For SemEval-2024, we welcome any task that can test an automatic system for
the semantic analysis of text, which could be an intrinsic semantic
evaluation or an application-oriented evaluation. We especially encourage
tasks for languages other than English, cross-lingual tasks, and tasks that
develop novel applications of computational semantics. See the websites of
previous editions of SemEval to get an idea about the range of tasks
explored, SemEval-2022 <https://semeval.github.io/SemEval2022/> and
SemEval-2023 <https://semeval.github.io/SemEval2023/>.
We strongly encourage proposals based on pilot studies that have already
generated initial data, as this can provide concrete examples and can help
to foresee the challenges of preparing the full task. In the event of
receiving many proposals, preference will be given to proposals that have
already run a pilot study.
In case you are not sure whether a task is suitable for SemEval, please
feel free to get in touch with the SemEval organizers at
semevalorganizers(a)gmail.com to discuss your idea.
=== Task Selection ===
Task proposals will be reviewed by experts, and reviews will serve as the
basis for acceptance decisions. Everything else being equal, more
innovative new tasks will be given preference over task reruns. Task
proposals will be evaluated on:
- Novelty: Is the task on a compelling new problem that has not been
explored much in the community? Is the task a rerun, but covering
substantially new ground (new subtasks, new types of data, new languages,
etc.)?
- Interest: Is the proposed task likely to attract a sufficient number
of participants?
- Data: Are the plans for collecting data convincing? Will the resulting
data be of high quality? Will annotations have meaningfully high
inter-annotator agreements? Have all appropriate licenses for use and
re-use of the data after the evaluation been secured? Have all
international privacy concerns been addressed? Will the data annotation be
ready on time?
- Evaluation: Is the methodology for evaluation sound? Is the necessary
infrastructure available or can it be built in time for the shared task?

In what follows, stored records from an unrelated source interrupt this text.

-- ==== Sys2Proof/Machine/Flags.lean ====
section
/-! DEFINITION. Sys2Proof/Machine/Flags.lean: the sticky flags of the arithmetic status word (R106, R153). -/

namespace Sys2Proof.Machine

/-- The bits of the arithmetic status word. -/
def flagCvtInv : W32 := 0x20
def flagCvtSat : W32 := 0x10
/-- Overflow of matrix engine `e`. -/
def flagEng (e : Nat) : W32 := BitVec.ofNat 32 (2 ^ e)
def flagVovf : W32 := 0x100
def flagVinv : W32 := 0x200
def flagVdivz : W32 := 0x400
def flagVempty : W32 := 0x800
def flagRovf : W32 := 0x1000
def flagRinv : W32 := 0x2000
def flagRempty : W32 := 0x4000

/-- The bits a conversion sets, its overflow in bit `ovf` (R105). -/
def cvtBits (f : CvtFlags) (ovf : W32) : W32 :=
  (if f.ovf then ovf else 0) ||| (if f.sat then flagCvtSat else 0) ||| (if f.inv then flagCvtInv else 0)

/-- Set flags of core `c`. -/
def State.setFlags (s : State) (c : Nat) (bits : W32) : State := s.modCtx c (·.sticky bits)

end Sys2Proof.Machine
end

Will research inspired by this task be able to evaluate in the same manner
and on the same data after the initial task?
- Impact: What is the expected impact of the data in this task on future
research beyond the SemEval Workshop?
=== New Tasks vs. Task Reruns ===
We welcome both new tasks and task reruns. For a new task, the proposal
should address whether the task would be able to attract participants.
Preference will be given to novel tasks that have not received much
attention yet.
For reruns of previous shared tasks (whether or not the previous task was
part of SemEval), the proposal should address the need for another
iteration of the task. Valid reasons include: a new form of evaluation
(e.g. a new evaluation metric, a new application-oriented scenario), new
genres or domains (e.g. social media, domain-specific corpora), or a
significant expansion in scale. We further discourage carrying over a
previous task and just adding new subtasks, as this can lead to the
accumulation of too many subtasks. Evaluating on a different dataset with
the same task formulation, or evaluating on the same dataset with a
different evaluation metric, typically should not be considered a separate
subtask.
=== Task Organization ===
We welcome people who have never organized a SemEval task before, as well
as those who have. Apart from providing a dataset, task organizers are
expected to:
- Verify the data annotations have sufficient inter-annotator agreement
- Verify licenses for the data to allow its use in the competition and
afterwards. In particular, text that is publicly available online is not
necessarily in the public domain; unless a license has been provided, the
author retains all rights associated with their work, including copying,
sharing and publishing. For more information, see:
https://creativecommons.org/faq/#what-is-copyright-and-why-does-it-matter
- Resolve any potential security, privacy, or ethical concerns about the
data
- Make the data available in a long-term repository under an appropriate
license, preferably using Zenodo: https://zenodo.org/communities/semeval/
- Provide task participants with format checkers and standard scorers.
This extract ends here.